#### [Task statement]
State how many lines in the records hold the word "silence", giving the number and no other text.

#### [Given data]
theorem witness_RegisterZeroIsHardwired : (31#5 : RegIdx) ≠ 0 ∧ (1#5 : RegIdx) ≠ 0 ∧ (0#5 : RegIdx) ≠ 31 := by decide
theorem witness_OnlyReg : (7#5 : RegIdx) ≠ 0 ∧ (0#5 : RegIdx) ≠ 7 := by decide
theorem witness_LuiWritesTheUpperImmediate : (0x100000B7 : Word).extractLsb' 0 7 = 0b0110111#7 := by decide
theorem witness_AuipcAddsTheUpperImmediateToThePc : (0x00001297 : Word).extractLsb' 0 7 = 0b0010111#7 := by decide
theorem witness_JalLinksAndJumps : (0x008000EF : Word).extractLsb' 0 7 = 0b1101111#7 := by decide
theorem witness_JalrLinksAndJumpsToTheOldRegister : fixesI 0xFFC280E7 0b1100111 0b000 = true := by decide
theorem witness_BranchesCompareTwoRegisters_words :
    fixesI 0x00628463 0b1100011 0b000 ∧ fixesI 0xFE629CE3 0b1100011 0b001 ∧ fixesI 0x0062C463 0b1100011 0b100 ∧
    fixesI 0x0062D463 0b1100011 0b101 ∧ fixesI 0x0062E463 0b1100011 0b110 ∧ fixesI 0xFE62FCE3 0b1100011 0b111 := by decide
/-- Taken and not taken for each condition, at the values where signed and unsigned order differ. -/
theorem witness_BranchesCompareTwoRegisters_conditions :
    let s := ab 0xFFFFFFFF 0
    let e := ab 5 5
    (e.readReg 5 = e.readReg 6 ∧ s.readReg 5 ≠ s.readReg 6) ∧
    ((s.readReg 5).toInt < (s.readReg 6).toInt ∧ ¬ (e.readReg 5).toInt < (e.readReg 6).toInt) ∧
    ((e.readReg 5).toInt ≥ (e.readReg 6).toInt ∧ ¬ (s.readReg 5).toInt ≥ (s.readReg 6).toInt) ∧
    ((s.readReg 6).toNat < (s.readReg 5).toNat ∧ ¬ (s.readReg 5).toNat < (s.readReg 6).toNat) ∧
    ((s.readReg 5).toNat ≥ (s.readReg 6).toNat ∧ ¬ (s.readReg 6).toNat ≥ (s.readReg 5).toNat) := by decide
theorem witness_ByteLoadsExtendTheByte : fixesI 0x00030383 0b0000011 0b000 ∧ fixesI 0x00034383 0b0000011 0b100 := by decide
theorem witness_HalfwordLoadsExtendTheHalfword :
    (fixesI 0x00031383 0b0000011 0b001 ∧ fixesI 0x00035383 0b0000011 0b101) ∧
    ((at6 0xFFFFFFFE).readReg 6 + 0).toNat + 2 ≤ 4294967296 ∧ 4294967296 < ((at6 0xFFFFFFFE).readReg 6 + 1).toNat + 2 ∧
    ((at6 0xFFFFFFFE).readReg 6 + 2).toNat + 2 ≤ 4294967296 := by decide
theorem witness_WordLoadsReadFourBytes :
    fixesI 0x00032383 0b0000011 0b010 ∧
    ((at6 0xFFFFFFFC).readReg 6 + 0).toNat + 4 ≤ 4294967296 ∧ 4294967296 < ((at6 0xFFFFFFFC).readReg 6 + 1).toNat + 4 ∧
    4294967296 < ((at6 0xFFFFFFFC).readReg 6 + 3).toNat + 4 ∧ ((at6 0xFFFFFFFC).readReg 6 + 4).toNat + 4 ≤ 4294967296 := by decide
theorem witness_StoreByteChangesOneByte :
    fixesI 0x00C30123 0b0100011 0b000 ∧ (0 < 1) ∧ 0xFE < ((at6 0xFF).readReg 6).toNat ∧ ((at6 0xFF).readReg 6).toNat + 1 ≤ 0x100 := by decide
theorem witness_HalfwordAndWordStores :
    (fixesI 0x005310A3 0b0100011 0b001 ∧ fixesI 0xFE532E23 0b0100011 0b010) ∧
    ((ab 1 0xFFFFFFFE).readReg 6 + 0).toNat + 2 ≤ 4294967296 ∧ 4294967296 < ((ab 1 0xFFFFFFFF).readReg 6 + 0).toNat + 2 ∧
    ((ab 1 0xFFFFFFFC).readReg 6 + 0).toNat + 4 ≤ 4294967296 ∧ 4294967296 < ((ab 1 0xFFFFFFFD).readReg 6 + 0).toNat + 4 := by decide
theorem witness_StoredWordLoadsBack :
    let s := ab 0x12345678 0xFFFFFFFC
    let t := after (.sw 6 5 0) s
    (7#5 : RegIdx) ≠ 0 ∧ exec (.sw 6 5 0) s = .next t ∧ exec (.lw 7 6 0) t = .next (after (.lw 7 6 0) t) := ⟨by decide, rfl, rfl⟩
theorem witness_ImmediateArithmetic :
    fixesI 0x00408113 0b0010011 0b000 ∧ fixesI 0xFFF2A393 0b0010011 0b010 ∧ fixesI 0xFFF2B393 0b0010011 0b011 ∧
    fixesI 0xFFF2C393 0b0010011 0b100 ∧ fixesI 0xFFF2E393 0b0010011 0b110 ∧ fixesI 0xFFF2F393 0b0010011 0b111 := by decide
theorem witness_RightShiftImmediates :
    fixesR 0x0012D313 0b0010011 0b101 0b0000000 ∧ fixesR 0x41F2D313 0b0010011 0b101 0b0100000 := by decide
theorem witness_LeftShiftImmediate :
    fixesR 0x01F29313 0b0010011 0b001 0b0000000 ∧ fixesI 0x40001013 0b0010011 0b001 ∧
    (0x40001013 : Word).extractLsb' 25 7 ≠ 0b0000000#7 ∧ fixesI 0x02001013 0b0010011 0b001 ∧
    (0x02001013 : Word).extractLsb' 25 7 ≠ 0b0000000#7 := by decide
theorem witness_RegisterAddSubtractCompare :
    fixesR 0x006283B3 0b0110011 0b000 0b0000000 ∧ fixesR 0x406283B3 0b0110011 0b000 0b0100000 ∧
    fixesR 0x0062A3B3 0b0110011 0b010 0b0000000 ∧ fixesR 0x0062B3B3 0b0110011 0b011 0b0000000 := by decide
theorem witness_RegisterShiftsMaskTheAmount :
    fixesR 0x006293B3 0b0110011 0b001 0b0000000 ∧ fixesR 0x0062D3B3 0b0110011 0b101 0b0000000 ∧
    fixesR 0x4062D3B3 0b0110011 0b101 0b0100000 := by decide
theorem witness_RegisterLogic :
    fixesR 0x0062C3B3 0b0110011 0b100 0b0000000 ∧ fixesR 0x0062E3B3 0b0110011 0b110 0b0000000 ∧
    fixesR 0x0062F3B3 0b0110011 0b111 0b0000000 := by decide
theorem witness_MultiplyHalves :
    fixesR 0x026283B3 0b0110011 0b000 0b0000001 ∧ fixesR 0x026293B3 0b0110011 0b001 0b0000001 ∧
    fixesR 0x0262A3B3 0b0110011 0b010 0b0000001 ∧ fixesR 0x0262B3B3 0b0110011 0b011 0b0000001 := by decide
theorem witness_MultiplyHalvesMakeTheProduct :
    let s := ab 0x80000000 0xFFFFFFFF
    (7#5 : RegIdx) ≠ 0 ∧ exec (.mul 7 5 6) s = .next (after (.mul 7 5 6) s) ∧ exec (.mulh 7 5 6) s = .next (after (.mulh 7 5 6) s) ∧
    exec (.mulhsu 7 5 6) s = .next (after (.mulhsu 7 5 6) s) ∧ exec (.mulhu 7 5 6) s = .next (after (.mulhu 7 5 6) s) :=
  ⟨by decide, rfl, rfl, rfl, rfl⟩
theorem witness_DivisionTruncatesTowardZero :
    fixesR 0x0262C3B3 0b0110011 0b100 0b0000001 ∧ fixesR 0x0262D3B3 0b0110011 0b101 0b0000001 ∧
    fixesR 0x0262E3B3 0b0110011 0b110 0b0000001 ∧ fixesR 0x0262F3B3 0b0110011 0b111 0b0000001 := by decide
/-- Minus 7 by 2; and -2^31 by -1, where the signed clause does not apply. -/
theorem witness_QuotientAndRemainderRecompose :
    let s := ab 0xFFFFFFF9 2
    ((7#5 : RegIdx) ≠ 0 ∧ s.readReg 6 ≠ 0 ∧ ¬ (s.readReg 5 = 0x80000000 ∧ s.readReg 6 = 0xFFFFFFFF)) ∧
    exec (.div 7 5 6) s = .next (after (.div 7 5 6) s) ∧ exec (.rem 7 5 6) s = .next (after (.rem 7 5 6) s) ∧
    exec (.divu 7 5 6) s = .next (after (.divu 7 5 6) s) ∧ exec (.remu 7 5 6) s = .next (after (.remu 7 5 6) s) :=
  ⟨by decide, rfl, rfl, rfl, rfl⟩
theorem witness_EcallChangesOnlyPcAndCount :
    fixesI 0x000000F3 0b1110011 0b000 ∧ (0x000000F3 : Word).extractLsb' 20 12 = 0x000#12 := by decide
theorem witness_FenceChangesOnlyPcAndCount :
    fixesI 0x0FF0000F 0b0001111 0b000 ∧ (0x0000100F : Word).extractLsb' 0 7 = 0b0001111#7 ∧
    (0x0000100F : Word).extractLsb' 12 3 ≠ 0b000#3 := by decide
theorem witness_EbreakRetiresAndHalts :
    let s := fetching 0x00100073 State.reset
    (fixesI 0x00100473 0b1110011 0b000 ∧ (0x00100473 : Word).extractLsb' 20 12 = 0x001#12) ∧
    Steps s ∧ s.pc.toNat + 4 ≤ 4294967296 ∧ decode (word s s.pc) = .ok (.ebreak 0 0) :=
  ⟨by decide, ⟨rfl, by decide⟩, by decide, rfl⟩
theorem witness_OnlyTheDestinationRegisterChanges :
    exec (.add 7 5 6) (ab 1 2) = .next (after (.add 7 5 6) (ab 1 2)) ∧ (Instr.add 7 5 6).destReg ≠ some 5 := ⟨rfl, by decide⟩
theorem witness_OnlyStoredBytesChange :
    exec (.sh 6 5 0) (ab 1 0x100) = .next (after (.sh 6 5 0) (ab 1 0x100)) ∧
    (∀ ea w, (Instr.sh 6 5 0).format = .S → (Instr.sh 6 5 0).dataAccess (ab 1 0x100) = some (ea, w) →
      0x102 < ea.toNat ∨ ea.toNat + w.bytes ≤ 0x102) ∧
    ∀ ea w, (Instr.add 7 5 6).format = .S → (Instr.add 7 5 6).dataAccess (ab 1 0x100) = some (ea, w) →
      0x100 < ea.toNat ∨ ea.toNat + w.bytes ≤ 0x100 := by
  refine ⟨rfl, ?_, ?_⟩
  · intro ea w _ h
    cases h
    decide
  · intro ea w h
    cases h
theorem witness_NextPcIsTargetOrFallThrough :
    exec (.beq 5 6 8) (ab 7 7) = .next (after (.beq 5 6 8) (ab 7 7)) ∧ (Instr.beq 5 6 8).format = .B ∧
    Taken (ab 7 7) (.beq 5 6 8) ∧ ¬ Taken (ab 7 8) (.beq 5 6 8) ∧ (∀ rd imm, Instr.beq 5 6 8 ≠ .jal rd imm) ∧
    ∀ rd rs1 imm, Instr.beq 5 6 8 ≠ .jalr rd rs1 imm := by
  refine ⟨rfl, rfl, ?_, ?_, ?_, ?_⟩
  · show (ab 7 7).readReg 5 = (ab 7 7).readReg 6
    decide
  · show ¬ (ab 7 8).readReg 5 = (ab 7 8).readReg 6
    decide
  · intro _ _ h
    cases h
  · intro _ _ _ h
    cases h
theorem witness_OnlyDataAccessAcrossTheTopFaults :
    exec (.lw 7 6 0) (ab 0 0xFFFFFFFD) = .fault (.accessWrap 0 0xFFFFFFFD 4) ∧
    (Instr.lw 7 6 0).dataAccess (ab 0 0xFFFFFFFD) = some (0xFFFFFFFD, .word) := ⟨rfl, rfl⟩
theorem witness_CountIsInvisibleToInstructions :
    let s := ab 1 2
    let u := { s with retired := 9, fuel := some 3, run := .halted }
    SameRegs s u ∧ u.pc = s.pc ∧ u.mem = s.mem ∧ exec (.add 7 5 6) s = .next (after (.add 7 5 6) s) :=
  ⟨fun _ => rfl, rfl, rfl, rfl⟩
theorem witness_StepExecutesTheDecodedInstruction :
    let s := fetching 0x006283B3 { ab 1 2 with pc := 0xFFFFFFFC }
    Steps s ∧ s.pc.toNat + 4 ≤ 4294967296 ∧ decode (word s s.pc) = .ok (.add 7 5 6) := ⟨⟨rfl, by decide⟩, by decide, rfl⟩
/-- Both outcomes: an ADD, and the all-zero word of memory nothing has written (R92). -/
theorem witness_IllegalWordFaultsAndCommitsNothing :
    let s := fetching 0x006283B3 (ab 1 2)
    (Steps s ∧ s.pc.toNat + 4 ≤ 4294967296 ∧ step s = exec (.add 7 5 6) s) ∧
    Steps State.reset ∧ State.reset.pc.toNat + 4 ≤ 4294967296 ∧ step State.reset = .fault (.decodeError 0 0) :=
  ⟨⟨⟨rfl, by decide⟩, by decide, rfl⟩, ⟨rfl, by decide⟩, by decide, rfl⟩
theorem witness_FetchAcrossTheTopFaults :
    let s := { State.reset with pc := 0xFFFFFFFD }
    Steps s ∧ 4294967296 < s.pc.toNat + 4 := ⟨⟨rfl, by decide⟩, by decide⟩
theorem witness_ExhaustedBoundStopsBeforeTheFetch :
    let s := { State.reset with retired := 3, fuel := some 3, pc := 0xFFFFFFFF }
    s.run = .running ∧ s.fuel = some s.retired := by decide
theorem witness_TerminalStatesAreNeverLeft :
    (after (.ebreak 0 0) State.reset).run ≠ .running ∧ (advance State.reset).run = .faulted (.decodeError 0 0) ∧
    (advance { State.reset with fuel := some 0 }).run = .boundReached := ⟨by decide, rfl, rfl⟩
theorem witness_OnlyEbreakHaltsTheRun :
    let s := fetching 0x00100473 State.reset
    step s = .next (after (.ebreak 8 0) s) ∧ (after (.ebreak 8 0) s).run = .halted := ⟨rfl, rfl⟩
theorem witness_FatalErrorsArePrecise :
    step State.reset = .fault (.decodeError 0 0) ∧
    step (fetching 0x00032383 (ab 0 0xFFFFFFFD)) = .fault (.accessWrap 0 0xFFFFFFFD 4) := ⟨rfl, rfl⟩
theorem witness_NextFetchSeesTheStoredWord :
    let s := { ab 0x006283B3 4 with fuel := some 2 }
    Steps s ∧ (s.pc + 4).toNat + 4 ≤ 4294967296 ∧ s.readReg 6 + 0 = s.pc + 4 ∧ s.fuel ≠ some (s.retired + 1) ∧
    decode (s.readReg 5) = .ok (.add 7 5 6) ∧ exec (.sw 6 5 0) s = .next (after (.sw 6 5 0) s) :=
  ⟨⟨rfl, by decide⟩, by decide, by decide, by decide, rfl, rfl⟩
theorem witness_NarrowReadsSeeTheStoredWord : (0xFFFFFFFC : Word).toNat + 4 ≤ 4294967296 := by decide
theorem witness_CanonicalMemoriesAreDeterminedByTheirBytes :
    Memory.wf loadMemory ∧ Memory.wf ((Memory.setByte [] 0x201 0x80).setByte 0x100 0x78) := by decide
theorem witness_DecodeInvertsEncode : (Instr.beq 5 6 (-4096)).WellFormed ∧ (Instr.fence 31 31 0xFFFFF800).WellFormed := by decide
theorem witness_EncodeInvertsDecode : decode 0x8330000F = .ok (.fence 0 0 0xFFFFF833) := rfl
/-- Each case (a) to (d) of R91, and a legal word. -/
theorem witness_DecodeErrorExactlyForIllegalWords :
    (0x00000000 : Word).extractLsb' 0 7 ∉ topOpcodes ∧
    (funct3Table 0b0000011 = some [0b000, 0b001, 0b010, 0b100, 0b101] ∧ (0x00003003 : Word).extractLsb' 12 3 ∉ [0b000#3, 0b001, 0b010, 0b100, 0b101]) ∧
    (funct7Table 0b0110011 0b001 = some [0b0000000, 0b0000001] ∧ (0x40001033 : Word).extractLsb' 25 7 ∉ [0b0000000#7, 0b0000001]) ∧
    (0x00200073 : Word).extractLsb' 20 12 ≠ 0#12 ∧ (0x00200073 : Word).extractLsb' 20 12 ≠ 1#12 ∧
    Steps State.reset ∧ State.reset.pc.toNat + 4 ≤ 4294967296 := ⟨by decide, by decide, by decide, by decide, by decide, ⟨rfl, by decide⟩, by decide⟩
theorem witness_DecoderAgreesWithTheOpcodeTable :
    decode 0x41F2D313 = .ok (.srai 6 5 31) ∧ (⟨"SRAI", 0x40005013, 0xfe00707f⟩ : OpcodeRow) ∈ opcodeTable ∧
    (⟨"SRAI", 0x40005013, 0xfe00707f⟩ : OpcodeRow).accepts 0x41F2D313 = true ∧ (decode 0x00003003).toOption = none :=
  ⟨rfl, by decide, by decide, by decide⟩
theorem witness_ImmediatesHaveTheirFormatsRange :
    (decode 0x80000093 = .ok (.addi 1 0 (-2048)) ∧ (Instr.addi 1 0 (-2048)).format = .I) ∧
    (decode 0xFE532FA3 = .ok (.sw 6 5 (-1)) ∧ (Instr.sw 6 5 (-1)).format = .S) ∧
    (decode 0x7E000FE3 = .ok (.beq 0 0 4094) ∧ (Instr.beq 0 0 4094).format = .B) ∧
    (decode 0xFFFFF0B7 = .ok (.lui 1 0xFFFFF000) ∧ (Instr.lui 1 0xFFFFF000).format = .U) ∧
    (decode 0x8000006F = .ok (.jal 0 (-1048576)) ∧ (Instr.jal 0 (-1048576)).format = .J) ∧
    (Instr.jal 0 (-1048576)).imm = some (-1048576) := ⟨⟨rfl, rfl⟩, ⟨rfl, rfl⟩, ⟨rfl, rfl⟩, ⟨rfl, rfl⟩, ⟨rfl, rfl⟩, rfl⟩
/-- Both sources of the entry, and x2 with and without SP_INIT. -/
theorem witness_LaunchedStateIsAsTheSpecSays :
    let p : LaunchParams := { image := .hex imageE8, entryOverride := some 4, spInit := some 7, initRegs := Vector.replicate 31 9 }
    let q : LaunchParams := { image := .hex ":0400000500010000F6".toList, initRegs := Vector.replicate 31 9 }
    (∃ s, launch p = .next s) ∧ (∃ s, launch q = .next s) ∧ q.entryOverride = none ∧ q.spInit = none ∧
    p.spInit ≠ none ∧ (0 : Fin 31).val ≠ 1 := ⟨⟨_, rfl⟩, ⟨_, rfl⟩, rfl, rfl, by decide, by decide⟩
theorem witness_DataRecordPlacesItsBytes :
    let st : LoaderState := { base := 0xFFFF0000 }
    ([1, 2] : List Byte).length ≤ 255 ∧
    applyRecord st 0xFFFF 0 [1, 2] = .continue { st with mem := [(0, 2), (0xFFFFFFFF, 1)] } ∧
    (∀ i, i < 2 → (1 : Word) ≠ st.base + 0xFFFF + BitVec.ofNat 32 i) := ⟨by decide, rfl, by decide⟩
/-- A record of each shape: R; S; J; I with a register; I without (FENCE). -/
theorem witness_RetireRecordDescribesTheStep :
    (retireRecord (fetching 0x006283B3 (ab 1 2))).map (fun r => r.decoded.format) = some .R ∧
    (retireRecord (fetching 0x00532023 (ab 1 2))).map (fun r => r.decoded.format) = some .S ∧
    (retireRecord (fetching 0x008000EF (ab 1 2))).map (fun r => r.decoded.format) = some .J ∧
    (retireRecord (fetching 0x00408113 (ab 1 2))).map (fun r => (r.decoded.format, r.touched)) = some (.I, [(2, 4), (1, 0)]) ∧
    (retireRecord (fetching 0x0FF0000F (ab 1 2))).map (fun r => (r.decoded.format, r.touched)) = some (.I, []) :=
  ⟨rfl, rfl, rfl, by decide, by decide⟩
theorem witness_EveryStepKeepsTheInvariant :
    let s := { fetching 0x00532023 (ab 1 0x100) with fuel := some 1 }
    s.mem.wf ∧ (s.retired ≤ 1) ∧ s.run = .running ∧ step s = .next (after (.sw 6 5 0) s) ∧
    (advance (advance s)).run = .boundReached := ⟨by decide, by decide, rfl, rfl, rfl⟩
/-- The same state meets the invariant itself. -/
theorem witness_Inv : ({ fetching 0x00532023 (ab 1 0x100) with fuel := some 1 } : State).Inv := by
  refine ⟨by decide, ?_, ?_, ?_⟩
  · intro n h
    cases h
    decide
  · intro h
    cases h
  · intro h
    cases h
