-- ==== Sys2Proof/Machine/Chain.lean ====
section
/-! DEFINITION. The events of the chain ports: carrier, slots, markers (01 R2–R12), and the meanings of the rows that take
the status word and the press of a slot. -/

namespace Sys2Proof.Machine

/-- At the end of a command room screens are rendered again (08 R152; log 17), and the head of the transmit queue begins
to be sent where the line is free (09 R171; log 23). -/
def ok (s : State) : Result := .next s.refreshScreens.startSending

/-- A part without power takes no event but POWER_ON (log 22). -/
def whenPowered (s : State) (f : State → State) : Result := if s.powered then ok (f s) else .next s

/-! ## Carrier (01 R5) -/

def State.carrierGain (s : State) (w : Wing) : State :=
  (s.setWing w fun p => { p with carrier := true }).startPass w

/-- Every position of the wing becomes ABSENT with its serial kept, the wing goes DOWN, and each loss of a PRESENT
position is told with the cause CARRIER (01 R5, R13); the lowest position first, each to all blocks in turn (log 41). -/
def State.carrierLoss (s : State) (w : Wing) : State :=
  let lost := ((numbers 32).map (wingPos w)).filter s.present
  let drop := fun (p : Pos) (r : PosRec) => if wingOf p = w then r.lose else r
  let s1 := { s with pos := mapAll s.pos drop }
  let s2 := s1.setWing w fun p => { p with
    state := .down, carrier := false, recorded := 0, assigned := 0, passCycle := 0, passCount := none,
    reports := Vector.replicate 32 none }
  lost.foldl State.lossNotice s2

/-! ## Upstream slots (01 R2, R8, R11, R12, R14, R18, R20; 08 R154) -/

/-- A transfer after the report of its chunk (08 R154). A report whose transfer HALT dropped within the cycle changes neither
the transfer nor the known text, chunk 11 included (R156 keeps known texts; log 51, DESIGN CHOICE). -/
def Delivery.report (d : Delivery) (delivered : Bool) : Delivery :=
  match d.carried, d.transfer with
  | true, some t =>
    if delivered then
      if t.next < 11 then { d with carried := false, transfer := some { t with next := t.next + 1 } }
      else { known := some t.text, carried := false, transfer := none }
    else if t.next < 11 then { d with carried := false, transfer := some { t with next := 0 } }
    else { known := none, carried := false, transfer := some { t with next := 0 } }
  | _, _ => { d with carried := false }

def State.chunkReport (s : State) (p : Pos) (delivered : Bool) : State :=
  { s with disp := { s.disp with delivery := modify s.disp.delivery p (Delivery.report · delivered) } }

/-- The level detector takes the block (07 R135). -/
def State.levelBlock (s : State) (p : Pos) (b : Block) : State :=
  { s with level := modify s.level p fun l => l.take s.cfg b }

/-- A good slot of a PRESENT position in use: its block is handed on and the loss count returns to 0 (01 R2, R11). Its
press, and its status word where the header named the position, are there to be taken (01 R14, R18). -/
def State.goodSlot (s : State) (p : Pos) (u : UpSlot) : State :=
  let carried := fun (r : PosRec) =>
    { r with slot := .good, block := u.block, loss := 0, answer := if s.scanned p then u.answer else none, event := u.press }
  (((s.setPos p carried).levelBlock p u.block).chunkReport p true)

/-- A bad slot of a PRESENT position in use: a zero block, and the third in a row is a loss with cause SLOT
(01 R2, R11). -/
def State.badSlot (s : State) (p : Pos) : State :=
  let silent := fun (r : PosRec) => { r with slot := .bad, block := silence, answer := none, event := none }
  let s1 := ((s.setPos p silent).levelBlock p silence).chunkReport p false
  if s.pos[p].loss < 2 then s1.setPos p fun r => { r with loss := r.loss + 1 }
  else
    let s2 := s1.setPos p PosRec.lose
    let s3 := s2.setWing (wingOf p) fun q => if q.state = .running then { q with state := .degraded } else q
    s3.lossNotice p

/-- An IDENTIFY report of a position during a pass (01 R8): the latest good slot's serial is kept. -/
def State.identify (s : State) (p : Pos) (u : UpSlot) : State :=
  if (s.wing (wingOf p)).command = .identify ∧ 2 ≤ (s.wing (wingOf p)).passCycle ∧ u.status = 2 then
    s.setWing (wingOf p) fun q => { q with reports := q.reports.set (place p) (some u.serial) }
  else s

/-- An upstream slot is taken as good or bad (01 R2). On a wing in a pass it is an IDENTIFY report at most; where the pass
was started within a NORMAL cycle, the chunk of that cycle still has its report (01 R20). A slot of an ABSENT position,
or of a wing that is DOWN, is not taken (01 R12, 06 R114). -/
def State.upstreamSlot (s : State) (p : Pos) (raw : List Byte) : State :=
  if (s.wing (wingOf p)).state = .enumerating then
    match readUpSlot raw with
    | some u => (s.identify p u).chunkReport p true
    | none => s.chunkReport p false
  else if s.live p then
    match readUpSlot raw with
    | some u => s.goodSlot p u
    | none => s.badSlot p
  else s

/-! ## Wing-end markers (01 R3, R7, R8) -/

/-- A good marker with its count. -/
def State.marker (s : State) (w : Wing) (count : Nat) : State :=
  let p := s.wing w
  match p.state with
  | .running | .degraded => if count ≠ p.recorded then s.startPass w else s
  | .down => if p.carrier ∧ count ≠ 0 then s.startPass w else s
  | .enumerating =>
    if p.passCycle = 0 then s
    else if p.passCycle = 1 then s.setWing w fun q => { q with passCount := some count }
    else if p.passCount = some count then s
    else s.startPass w

def State.wingEndMarker (s : State) (w : Wing) (raw : List Byte) : State :=
  match readMarker raw with
  | some count => s.marker w count
  | none => s

/-! ## The meanings -/

/-- CARRIER_GAIN (01 R5). -/
def execCarrierGain (w : Wing) (s : State) : Result := whenPowered s fun s => s.carrierGain w

/-- CARRIER_LOSS (01 R5). -/
def execCarrierLoss (w : Wing) (s : State) : Result := whenPowered s fun s => s.carrierLoss w

/-- UPSTREAM_SLOT (01 R2). -/
def execUpstreamSlot (p : Pos) (raw : List Byte) (s : State) : Result := whenPowered s fun s => s.upstreamSlot p raw

/-- WING_END_MARKER (01 R7). -/
def execWingEndMarker (w : Wing) (raw : List Byte) (s : State) : Result := whenPowered s fun s => s.wingEndMarker w raw

/-- STATUS_WORD (01 R15): the slot of the position carries this status word (log 30). -/
def execStatusWord (p : Pos) (card : Option Key) (serial : Serial) (s : State) : Result :=
  whenPowered s fun s => if s.pos[p].answer = some (card, serial) then s.slotAnswer p else s

/-- BUTTON (04 R74): the slot of the position carries a press of the request button (01 R18; log 30). -/
def execButton (p : Pos) (s : State) : Result :=
  whenPowered s fun s => if s.pos[p].event = some .button then s.slotEvent p else s

/-- PRIORITY (04 R82): the slot of the position carries a press of the priority button. -/
def execPriority (p : Pos) (s : State) : Result :=
  whenPowered s fun s => if s.pos[p].event = some .priority then s.slotEvent p else s

end Sys2Proof.Machine
end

#### [Response to this task]
2